Since you can pick any design you want, which one are YOU ordering?

DecalGirl


----------



## VictoriaP (Mar 1, 2009)

luvmy4brats said:


> Here's a quote from their Facebook page:
> 
> Since you can pick any design you want, which one are YOU ordering?
> 
> DecalGirl


LOL--probably pink hibiscus, same as my current iPhone. It'll be here long before the phone, unfortunately.


----------



## luvmy4brats (Nov 9, 2008)

I think I'll be getting the same one that's on the back of my current iPhone too (I don't have it on the front though)

I love my cow.


----------



## VictoriaP (Mar 1, 2009)

Just ordered.  With their cheapest shipping, it will be here between the 2nd and the 9th.  Since at this point the phone won't arrive until at least after the 14th, it'll do.

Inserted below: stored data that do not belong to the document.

-- ==== Sys2Proof/Laws/Entries.lean ====
section
/-! SUPPORT. What the sequencer's entries to its states make of SEQ and the blocks it directs, and the ramp value as R120 writes it. -/

namespace Sys2Proof.Machine

open Sys2Proof

/-- Entry to HOLDING: the state, the cause set and the resume target; the rest of SEQ stands (R77). -/
theorem enterHolding_seq (t : ResumeTarget) (c : CauseSet) (s : State) :
    (enterHolding t c s).seq = { s.seq with state := .holding, causes := c, resume := some t } := by
  simp [enterHolding, noticeHeld]

/-- Entry to ABORTING: both cause sets empty, the run result set, the abort timer started; of the rest only the run record
can change (R84, R85). -/
theorem enterAborting_seq (r : RunResult) (s : State) :
    (enterAborting r s).seq = { s.seq with
      state := .aborting, causes := .empty, deferred := .empty, resume := none, result := r, abortTimer := some 0
      record := (enterAborting r s).seq.record } := by
  unfold enterAborting
  dsimp only
  split <;> simp [appendEntry, noticeEnded]

/-- An entry appended queues its STEP_ENDED and changes nothing else of LNK (R82). -/
theorem appendEntry_lnk (e : RunEntry) (s : State) : (appendEntry e s).lnk = (placeNotice 4 e.bytes s).lnk := by
  simp only [appendEntry, noticeEnded, placeNotice]
  show (if s.silent then _ else if 8 ≤ s.lnk.notices.length then _ else _ : State).lnk =
    (if s.silent then _ else if 8 ≤ s.lnk.notices.length then _ else _ : State).lnk
  split
  · rfl
  · split <;> rfl

/-- Entry to ABORTING cuts a step that has no entry yet (R85). -/
theorem enterAborting_cuts (r : RunResult) (s : State) : CutsStep s (enterAborting r s) := by
  have hu : undecided s = true ↔ (s.seq.state = .waiting ∨ s.seq.state = .running ∨ s.seq.state = .holding) ∧
      ∀ e ∈ s.seq.record, e.index ≠ s.seq.index := by simp [undecided, or_assoc]
  unfold CutsStep enterAborting cutOf
  dsimp only
  by_cases h : undecided s = true
  · rw [if_pos h, if_pos (hu.1 h)]
    refine ⟨?_, ?_, ?_⟩
    · simp [appendEntry, noticeEnded]; rfl
    · simp [appendEntry_lnk]; rfl
    · simp [appendEntry_lnk]; rfl
  · rw [if_neg h, if_neg (fun x => h (hu.2 x))]
    simp

/-- Entry to a state of rest, carried through: the head vented, the drives toward 0, the symbolizer stopped (Table 4-1). -/
theorem settle_enterRest (x : SeqState) (hx : x ≠ .running) (hx' : x ≠ .holding) (s : State) :
    (settle (enterRest x s)).seq = { s.seq with state := x } ∧
    (settle (enterRest x s)).hpc = (ventHead s).hpc ∧ (settle (enterRest x s)).pcc = s.pcc ∧
    (settle (enterRest x s)).epm = { s.epm with state := .stopped, periodTimer := 0 } ∧
    (settle (enterRest x s)).drv = (stopDrives s).drv := by
  have e : (enterRest x s).seq = { s.seq with state := x } := by simp [enterRest]
  obtain ⟨a, b, c, d, f, _⟩ := settle_calm (s := enterRest x s) (by rw [e]; exact hx) (by rw [e]; exact hx')
  refine ⟨by rw [a, e], ?_, ?_, ?_, ?_⟩
  · rw [b]; simp [enterRest, ventHead]
  · rw [c]; simp
  · rw [d]; simp [enterRest, stopSymbolizer]
  · rw [f]; simp [enterRest, stopDrives]

/-- The ramp value over the integers: the start plus the truncated share of the way (R120). -/
theorem rampValue_int (a b k n : Nat) (hk : k ≤ n) :
    ((rampValue a b k n : Nat) : Int) = (a : Int) + Int.tdiv (((b : Int) - a) * k) n := by
  unfold rampValue
  split
  · have : ((b : Int) - a) * k = (((b - a) * k : Nat) : Int) := by
      push_cast
      rw [Nat.cast_sub (by assumption)]
    rw [this, Int.tdiv_eq_ediv_of_nonneg (by positivity)]
    push_cast
    rfl
  · have : ((b : Int) - a) * k = -(((a - b) * k : Nat) : Int) := by
      push_cast
      rw [Nat.cast_sub (by omega)]
      ring
    rw [this, Int.neg_tdiv, Int.tdiv_eq_ediv_of_nonneg (by positivity)]
    have : (a - b) * k / n ≤ a - b :=
      Nat.div_le_of_le_mul (by rw [Nat.mul_comm n]; exact Nat.mul_le_mul_left _ hk)
    rw [Nat.cast_sub (by omega)]
    push_cast
    omega

end Sys2Proof.Machine
end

And it will go fabulously with the pink bumper that's shipping on the 2nd.  LOL


----------



## luvmy4brats (Nov 9, 2008)

Don't forget the coupon code:

PSPhome for 15% off

or

GOMATTE for free Matte Finish ($2 off for the iPhone)


----------



## Rasputina (May 6, 2009)

I won't be ordering one. I love the glass back on the new phone and I only had a skin on my old one so that I could tell my phone from dh.


----------



## VictoriaP (Mar 1, 2009)

luvmy4brats said:


> Don't forget the coupon code:
> 
> PSPhome for 15% off
> 
> ...


Sigh, I ordered too quickly and didn't see this. You'd think I would know better by now. 

Ah well.


----------



## luvmy4brats (Nov 9, 2008)

Call them tomorrow or send an email. They've always been good about applying the coupons after the fact.


----------



## meglet (Feb 14, 2009)

Lots. I'll be ordering a few, to match a few different cases that I plan to get, so that my poor iPhone is no longer overshadowed by my Kindle's lovely outfits.


----------